### Available records
◆ ◆ ◆ ◆
/-! ### Switch, cut-off, isolation and quarantine (R155 to R163) -/

/-- ISOLATION_CAUSE_CHANGE (R159): the engine follows the causes that stand. -/
def execIsolationCauseChange (p : Nat) (s : State) : Host.Outcome State Fault Refusal := .next (s.isoUpdate p)

/-- DATA_OV_TRIP (R156, R164): a self-test under way ends, its current test and the rest aborted. -/
def execDataOvTrip (p : Nat) (s : State) : Host.Outcome State Fault Refusal :=
  .next <|
    if s.live p then
      let s := ((s.put F.DSW_PSTAT_OVHOLD p true).put F.DSW_PSTAT_OVLIVE p true).incr F.DSW_PCNT_OVTRIPS p
      let s := s.updPwr p (fun r => { r with lineHigh := true })
      (((s.raisePort p 0x10).irq (95 + p)).selfTestAbort p).isoUpdate p
    else s

/-- DATA_OV_RELEASE (R156, R171): both lines have fallen below the threshold (`stage` 0), below 3.8 V (1), or have stayed
below 3.8 V for OV_REL (2 and above). -/
def execDataOvRelease (p stage : Nat) (s : State) : Host.Outcome State Fault Refusal :=
  .next <|
    if s.live p then
      let s := s.put F.DSW_PSTAT_OVLIVE p false
      let s := if 1 ≤ stage then s.updPwr p (fun r => { r with lineHigh := false }) else s
      if 2 ≤ stage ∧ s.on F.DSW_OVCFG_OV_AUTO (currant p) = true then (s.put F.DSW_PSTAT_OVHOLD p false).isoUpdate p else s
    else s

/-- A write of DSW_PCTL.REARM (R156). -/
def State.rearm (s : State) (p : Nat) : State :=
  if s.live p && !s.on F.DSW_OVCFG_OV_AUTO (currant p) && !(s.pwr.at p).lineHigh then
    (s.put F.DSW_PSTAT_OVHOLD p false).isoUpdate p
  else s

/-- DSW_REARM (R156). -/
def execDswRearm (p : Nat) (s : State) : Host.Outcome State Fault Refusal := .next (s.rearm p)

/-- The REQ isolation cause is set or cleared (R159, R160). -/
def State.isolate (s : State) (p : Nat) (b : Bool) : State :=
  if s.fitted p then (s.put F.DPE_CTL_ISOLATE p b).isoUpdate p else s

/-- DPE_ISOLATE_WRITE (R159). -/
def execDpeIsolateWrite (p : Nat) (b : Bool) (s : State) : Host.Outcome State Fault Refusal := .next (s.isolate p b)

/-- DPE_QUAR_SET (R161). -/
def execDpeQuarSet (p : Nat) (s : State) : Host.Outcome State Fault Refusal := .next (s.quarantine p false)

/-- A write of DPE_CTL.QUAR = 0 (R162): a refused one leaves QUAR at 1 and counts. -/
def State.quarClear (s : State) (p : Nat) : State :=
  if s.fitted p && s.on F.DPE_CTL_QUAR p then
    match s.quarRelease p with
    | some t => t
    | none => s.incr F.DPE_CNT4_QREFUSE p
  else s

/-- DPE_QUAR_RELEASE (R162). -/
def execDpeQuarRelease (p : Nat) (s : State) : Host.Outcome State Fault Refusal := .next (s.quarClear p)

/-! ### Glitch injection -/

/-- GLITCH_GO (R167): the parameters are the registers as they stand. -/
def execGlitchGo (p : Nat) (s : State) : Host.Outcome State Fault Refusal :=
  .next (if s.fitted p then s.glitchStart p (s.glitchCfg p) (s.fld F.DPE_GLITCH_GAP_GAP p) 0 else s)

/-- The length of an SE0 pulse in ticks (R165). -/
def Glitch.ticks (g : Glitch) : Nat := g.len * (if g.unit = 0 then 2 else 960)

/-- GLITCH_PULSE_DUE (R166): `inPacket` says that a packet is on the port's line.  A burst goes on whatever becomes of its
port (DESIGN CHOICE, log entry 154). -/
def execGlitchPulseDue (p : Nat) (inPacket : Bool) (s : State) : Host.Outcome State Fault Refusal :=
  let g := (s.dpe.at p).glitch
  .next <|
    if s.on F.DPE_GLITCH_CTL_BUSY p && decide (0 < g.left) then
      if inPacket && !g.midpkt then s
      else
        let hidden := !g.midpkt && decide (s.fld F.DPE_STATE_SPEED p = 3)
        let s := if hidden then s.incr F.DPE_CNT3_GSUPPR p else s.incr F.DPE_CNT3_GLITCHES p
        let s := s.updDpe p (fun r => { r with
          glitch := { r.glitch with left := r.glitch.left - 1 }, quietTo := if hidden then r.quietTo else s.ct + g.ticks + 2880 })
        if g.left = 1 then ((s.put F.DPE_GLITCH_CTL_BUSY p false).logOther 0 0x0C [p]).irq (95 + p) else s
    else s

/-- CHIRP_ARM_EXPIRY (R167). -/
def execChirpArmExpiry (p : Nat) (s : State) : Host.Outcome State Fault Refusal :=
  .next <|
    if s.on F.DPE_GLITCH_CTL_ARMED p then (s.put F.DPE_GLITCH_CTL_ARMED p false).logOther 0 0x0C [p] else s

end Sys2Proof.Machine
end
◆ ◆ ◆ ◆
### Assignment
All that is wanted is an exact copy of the lines above from the one with "(((s.raisePort p 0x10).irq" through the one with "DSW_REARM (R156). -/", with both ends included.

### Reply
      (((s.raisePort p 0x10).irq (95 + p)).selfTestAbort p).isoUpdate p
    else s

/-- DATA_OV_RELEASE (R156, R171): both lines have fallen below the threshold (`stage` 0), below 3.8 V (1), or have stayed
below 3.8 V for OV_REL (2 and above). -/
def execDataOvRelease (p stage : Nat) (s : State) : Host.Outcome State Fault Refusal :=
  .next <|
    if s.live p then
      let s := s.put F.DSW_PSTAT_OVLIVE p false
      let s := if 1 ≤ stage then s.updPwr p (fun r => { r with lineHigh := false }) else s
      if 2 ≤ stage ∧ s.on F.DSW_OVCFG_OV_AUTO (currant p) = true then (s.put F.DSW_PSTAT_OVHOLD p false).isoUpdate p else s
    else s

/-- A write of DSW_PCTL.REARM (R156). -/
def State.rearm (s : State) (p : Nat) : State :=
  if s.live p && !s.on F.DSW_OVCFG_OV_AUTO (currant p) && !(s.pwr.at p).lineHigh then
    (s.put F.DSW_PSTAT_OVHOLD p false).isoUpdate p
  else s

/-- DSW_REARM (R156). -/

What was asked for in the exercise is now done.